EXTRACTED ENTRIES —
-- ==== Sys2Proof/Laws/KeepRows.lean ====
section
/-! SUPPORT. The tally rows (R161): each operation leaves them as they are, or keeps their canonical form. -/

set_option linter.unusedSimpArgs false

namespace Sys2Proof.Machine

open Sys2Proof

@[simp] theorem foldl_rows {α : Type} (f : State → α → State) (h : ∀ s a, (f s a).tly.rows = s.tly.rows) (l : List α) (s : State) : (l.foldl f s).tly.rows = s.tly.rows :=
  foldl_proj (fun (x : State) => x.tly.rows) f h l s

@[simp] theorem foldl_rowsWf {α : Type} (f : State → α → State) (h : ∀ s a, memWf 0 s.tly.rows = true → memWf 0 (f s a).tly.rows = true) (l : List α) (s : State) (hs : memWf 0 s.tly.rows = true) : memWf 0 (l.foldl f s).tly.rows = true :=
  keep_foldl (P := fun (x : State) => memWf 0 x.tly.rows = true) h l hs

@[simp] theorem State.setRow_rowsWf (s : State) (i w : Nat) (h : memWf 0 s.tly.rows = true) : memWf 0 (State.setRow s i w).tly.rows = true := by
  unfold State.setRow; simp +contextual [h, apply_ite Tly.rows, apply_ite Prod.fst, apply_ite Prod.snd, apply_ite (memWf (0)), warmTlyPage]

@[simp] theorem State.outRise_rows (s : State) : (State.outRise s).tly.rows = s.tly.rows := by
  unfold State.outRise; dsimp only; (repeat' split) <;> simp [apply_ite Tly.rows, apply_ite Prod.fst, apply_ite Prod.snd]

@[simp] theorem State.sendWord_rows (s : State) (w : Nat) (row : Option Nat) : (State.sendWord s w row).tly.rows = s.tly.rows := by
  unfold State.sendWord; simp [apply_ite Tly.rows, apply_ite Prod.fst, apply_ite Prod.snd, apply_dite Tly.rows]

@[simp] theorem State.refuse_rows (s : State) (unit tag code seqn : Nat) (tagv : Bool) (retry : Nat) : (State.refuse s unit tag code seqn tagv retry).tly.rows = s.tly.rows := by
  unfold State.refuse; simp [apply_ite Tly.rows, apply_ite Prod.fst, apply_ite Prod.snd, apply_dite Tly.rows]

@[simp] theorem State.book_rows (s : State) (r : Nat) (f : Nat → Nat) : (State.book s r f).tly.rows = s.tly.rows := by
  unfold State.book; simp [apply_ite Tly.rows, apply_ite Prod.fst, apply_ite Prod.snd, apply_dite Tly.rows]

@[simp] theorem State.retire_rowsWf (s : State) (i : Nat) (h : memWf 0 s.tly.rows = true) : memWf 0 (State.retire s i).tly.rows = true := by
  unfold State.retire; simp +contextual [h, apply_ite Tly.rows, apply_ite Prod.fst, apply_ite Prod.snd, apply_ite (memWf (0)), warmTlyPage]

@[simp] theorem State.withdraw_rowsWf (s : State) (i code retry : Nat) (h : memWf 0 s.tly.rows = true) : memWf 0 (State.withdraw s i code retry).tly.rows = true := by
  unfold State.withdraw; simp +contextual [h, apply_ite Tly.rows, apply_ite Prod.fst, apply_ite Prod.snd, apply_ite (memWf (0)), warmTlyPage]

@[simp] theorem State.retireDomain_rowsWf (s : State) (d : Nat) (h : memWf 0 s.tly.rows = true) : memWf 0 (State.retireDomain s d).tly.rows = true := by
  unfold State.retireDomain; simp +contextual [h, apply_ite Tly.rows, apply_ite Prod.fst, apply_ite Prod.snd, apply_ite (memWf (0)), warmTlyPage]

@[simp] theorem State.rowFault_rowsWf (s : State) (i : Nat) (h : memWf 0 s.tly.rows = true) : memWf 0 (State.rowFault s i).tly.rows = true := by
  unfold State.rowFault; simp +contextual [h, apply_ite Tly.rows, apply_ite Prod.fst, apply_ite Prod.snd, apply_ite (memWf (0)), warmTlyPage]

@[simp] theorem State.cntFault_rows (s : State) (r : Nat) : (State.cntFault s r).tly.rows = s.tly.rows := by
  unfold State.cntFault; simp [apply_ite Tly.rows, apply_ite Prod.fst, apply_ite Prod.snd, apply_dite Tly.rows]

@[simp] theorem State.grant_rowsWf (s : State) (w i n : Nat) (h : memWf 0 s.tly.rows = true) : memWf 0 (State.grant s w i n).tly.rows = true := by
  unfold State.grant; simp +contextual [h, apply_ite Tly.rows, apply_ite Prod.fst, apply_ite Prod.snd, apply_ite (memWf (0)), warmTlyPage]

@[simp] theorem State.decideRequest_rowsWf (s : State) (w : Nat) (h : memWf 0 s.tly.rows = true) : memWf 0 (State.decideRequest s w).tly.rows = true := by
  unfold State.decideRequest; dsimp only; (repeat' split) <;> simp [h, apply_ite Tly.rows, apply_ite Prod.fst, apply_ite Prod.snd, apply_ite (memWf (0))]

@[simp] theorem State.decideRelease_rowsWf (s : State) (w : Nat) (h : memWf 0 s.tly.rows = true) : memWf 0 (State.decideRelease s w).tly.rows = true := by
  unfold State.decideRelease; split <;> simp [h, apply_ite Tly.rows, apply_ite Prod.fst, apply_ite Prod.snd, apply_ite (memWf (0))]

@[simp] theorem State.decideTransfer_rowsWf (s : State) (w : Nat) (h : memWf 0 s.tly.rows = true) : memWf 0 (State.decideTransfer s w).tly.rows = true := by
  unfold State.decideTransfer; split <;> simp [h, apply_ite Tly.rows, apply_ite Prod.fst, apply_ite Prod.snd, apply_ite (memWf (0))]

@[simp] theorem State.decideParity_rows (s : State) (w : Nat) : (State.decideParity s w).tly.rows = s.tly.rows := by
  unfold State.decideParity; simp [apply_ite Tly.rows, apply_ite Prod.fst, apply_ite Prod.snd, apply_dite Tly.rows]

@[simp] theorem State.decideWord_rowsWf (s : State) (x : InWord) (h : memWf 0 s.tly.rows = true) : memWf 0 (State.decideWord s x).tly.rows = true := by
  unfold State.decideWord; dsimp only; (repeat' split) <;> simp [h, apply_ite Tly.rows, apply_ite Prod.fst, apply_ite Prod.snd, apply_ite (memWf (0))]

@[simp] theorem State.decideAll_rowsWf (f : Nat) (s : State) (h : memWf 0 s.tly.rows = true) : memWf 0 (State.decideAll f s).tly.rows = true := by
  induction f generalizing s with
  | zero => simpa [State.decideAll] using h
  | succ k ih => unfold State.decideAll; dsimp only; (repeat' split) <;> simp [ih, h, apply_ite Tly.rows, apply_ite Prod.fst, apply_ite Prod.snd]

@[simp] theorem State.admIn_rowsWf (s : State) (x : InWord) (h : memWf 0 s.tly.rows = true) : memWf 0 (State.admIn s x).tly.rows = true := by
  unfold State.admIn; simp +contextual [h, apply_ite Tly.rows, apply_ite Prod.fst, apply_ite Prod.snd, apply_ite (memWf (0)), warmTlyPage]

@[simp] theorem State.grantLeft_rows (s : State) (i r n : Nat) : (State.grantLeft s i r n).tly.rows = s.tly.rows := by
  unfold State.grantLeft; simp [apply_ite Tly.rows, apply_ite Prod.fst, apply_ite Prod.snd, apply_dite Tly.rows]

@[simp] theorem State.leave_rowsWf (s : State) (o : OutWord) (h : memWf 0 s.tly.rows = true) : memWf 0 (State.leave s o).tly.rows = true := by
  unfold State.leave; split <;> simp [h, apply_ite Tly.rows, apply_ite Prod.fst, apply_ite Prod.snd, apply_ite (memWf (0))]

WORK INSTRUCTIONS — All of the data above needs to be retyped exactly, with each line as it stands.

OUTPUT OF THE EXERCISE —
-- ==== Sys2Proof/Laws/KeepRows.lean ====
section
/-! SUPPORT. The tally rows (R161): each operation leaves them as they are, or keeps their canonical form. -/

set_option linter.unusedSimpArgs false

namespace Sys2Proof.Machine

open Sys2Proof

@[simp] theorem foldl_rows {α : Type} (f : State → α → State) (h : ∀ s a, (f s a).tly.rows = s.tly.rows) (l : List α) (s : State) : (l.foldl f s).tly.rows = s.tly.rows :=
  foldl_proj (fun (x : State) => x.tly.rows) f h l s

@[simp] theorem foldl_rowsWf {α : Type} (f : State → α → State) (h : ∀ s a, memWf 0 s.tly.rows = true → memWf 0 (f s a).tly.rows = true) (l : List α) (s : State) (hs : memWf 0 s.tly.rows = true) : memWf 0 (l.foldl f s).tly.rows = true :=
  keep_foldl (P := fun (x : State) => memWf 0 x.tly.rows = true) h l hs

@[simp] theorem State.setRow_rowsWf (s : State) (i w : Nat) (h : memWf 0 s.tly.rows = true) : memWf 0 (State.setRow s i w).tly.rows = true := by
  unfold State.setRow; simp +contextual [h, apply_ite Tly.rows, apply_ite Prod.fst, apply_ite Prod.snd, apply_ite (memWf (0)), warmTlyPage]

@[simp] theorem State.outRise_rows (s : State) : (State.outRise s).tly.rows = s.tly.rows := by
  unfold State.outRise; dsimp only; (repeat' split) <;> simp [apply_ite Tly.rows, apply_ite Prod.fst, apply_ite Prod.snd]

@[simp] theorem State.sendWord_rows (s : State) (w : Nat) (row : Option Nat) : (State.sendWord s w row).tly.rows = s.tly.rows := by
  unfold State.sendWord; simp [apply_ite Tly.rows, apply_ite Prod.fst, apply_ite Prod.snd, apply_dite Tly.rows]

@[simp] theorem State.refuse_rows (s : State) (unit tag code seqn : Nat) (tagv : Bool) (retry : Nat) : (State.refuse s unit tag code seqn tagv retry).tly.rows = s.tly.rows := by
  unfold State.refuse; simp [apply_ite Tly.rows, apply_ite Prod.fst, apply_ite Prod.snd, apply_dite Tly.rows]

@[simp] theorem State.book_rows (s : State) (r : Nat) (f : Nat → Nat) : (State.book s r f).tly.rows = s.tly.rows := by
  unfold State.book; simp [apply_ite Tly.rows, apply_ite Prod.fst, apply_ite Prod.snd, apply_dite Tly.rows]

@[simp] theorem State.retire_rowsWf (s : State) (i : Nat) (h : memWf 0 s.tly.rows = true) : memWf 0 (State.retire s i).tly.rows = true := by
  unfold State.retire; simp +contextual [h, apply_ite Tly.rows, apply_ite Prod.fst, apply_ite Prod.snd, apply_ite (memWf (0)), warmTlyPage]

@[simp] theorem State.withdraw_rowsWf (s : State) (i code retry : Nat) (h : memWf 0 s.tly.rows = true) : memWf 0 (State.withdraw s i code retry).tly.rows = true := by
  unfold State.withdraw; simp +contextual [h, apply_ite Tly.rows, apply_ite Prod.fst, apply_ite Prod.snd, apply_ite (memWf (0)), warmTlyPage]

@[simp] theorem State.retireDomain_rowsWf (s : State) (d : Nat) (h : memWf 0 s.tly.rows = true) : memWf 0 (State.retireDomain s d).tly.rows = true := by
  unfold State.retireDomain; simp +contextual [h, apply_ite Tly.rows, apply_ite Prod.fst, apply_ite Prod.snd, apply_ite (memWf (0)), warmTlyPage]

@[simp] theorem State.rowFault_rowsWf (s : State) (i : Nat) (h : memWf 0 s.tly.rows = true) : memWf 0 (State.rowFault s i).tly.rows = true := by
  unfold State.rowFault; simp +contextual [h, apply_ite Tly.rows, apply_ite Prod.fst, apply_ite Prod.snd, apply_ite (memWf (0)), warmTlyPage]

@[simp] theorem State.cntFault_rows (s : State) (r : Nat) : (State.cntFault s r).tly.rows = s.tly.rows := by
  unfold State.cntFault; simp [apply_ite Tly.rows, apply_ite Prod.fst, apply_ite Prod.snd, apply_dite Tly.rows]

@[simp] theorem State.grant_rowsWf (s : State) (w i n : Nat) (h : memWf 0 s.tly.rows = true) : memWf 0 (State.grant s w i n).tly.rows = true := by
  unfold State.grant; simp +contextual [h, apply_ite Tly.rows, apply_ite Prod.fst, apply_ite Prod.snd, apply_ite (memWf (0)), warmTlyPage]

@[simp] theorem State.decideRequest_rowsWf (s : State) (w : Nat) (h : memWf 0 s.tly.rows = true) : memWf 0 (State.decideRequest s w).tly.rows = true := by
  unfold State.decideRequest; dsimp only; (repeat' split) <;> simp [h, apply_ite Tly.rows, apply_ite Prod.fst, apply_ite Prod.snd, apply_ite (memWf (0))]

@[simp] theorem State.decideRelease_rowsWf (s : State) (w : Nat) (h : memWf 0 s.tly.rows = true) : memWf 0 (State.decideRelease s w).tly.rows = true := by
  unfold State.decideRelease; split <;> simp [h, apply_ite Tly.rows, apply_ite Prod.fst, apply_ite Prod.snd, apply_ite (memWf (0))]

@[simp] theorem State.decideTransfer_rowsWf (s : State) (w : Nat) (h : memWf 0 s.tly.rows = true) : memWf 0 (State.decideTransfer s w).tly.rows = true := by
  unfold State.decideTransfer; split <;> simp [h, apply_ite Tly.rows, apply_ite Prod.fst, apply_ite Prod.snd, apply_ite (memWf (0))]

@[simp] theorem State.decideParity_rows (s : State) (w : Nat) : (State.decideParity s w).tly.rows = s.tly.rows := by
  unfold State.decideParity; simp [apply_ite Tly.rows, apply_ite Prod.fst, apply_ite Prod.snd, apply_dite Tly.rows]

@[simp] theorem State.decideWord_rowsWf (s : State) (x : InWord) (h : memWf 0 s.tly.rows = true) : memWf 0 (State.decideWord s x).tly.rows = true := by
  unfold State.decideWord; dsimp only; (repeat' split) <;> simp [h, apply_ite Tly.rows, apply_ite Prod.fst, apply_ite Prod.snd, apply_ite (memWf (0))]

@[simp] theorem State.decideAll_rowsWf (f : Nat) (s : State) (h : memWf 0 s.tly.rows = true) : memWf 0 (State.decideAll f s).tly.rows = true := by
  induction f generalizing s with
  | zero => simpa [State.decideAll] using h
  | succ k ih => unfold State.decideAll; dsimp only; (repeat' split) <;> simp [ih, h, apply_ite Tly.rows, apply_ite Prod.fst, apply_ite Prod.snd]

@[simp] theorem State.admIn_rowsWf (s : State) (x : InWord) (h : memWf 0 s.tly.rows = true) : memWf 0 (State.admIn s x).tly.rows = true := by
  unfold State.admIn; simp +contextual [h, apply_ite Tly.rows, apply_ite Prod.fst, apply_ite Prod.snd, apply_ite (memWf (0)), warmTlyPage]

@[simp] theorem State.grantLeft_rows (s : State) (i r n : Nat) : (State.grantLeft s i r n).tly.rows = s.tly.rows := by
  unfold State.grantLeft; simp [apply_ite Tly.rows, apply_ite Prod.fst, apply_ite Prod.snd, apply_dite Tly.rows]

@[simp] theorem State.leave_rowsWf (s : State) (o : OutWord) (h : memWf 0 s.tly.rows = true) : memWf 0 (State.leave s o).tly.rows = true := by
  unfold State.leave; split <;> simp [h, apply_ite Tly.rows, apply_ite Prod.fst, apply_ite Prod.snd, apply_ite (memWf (0))]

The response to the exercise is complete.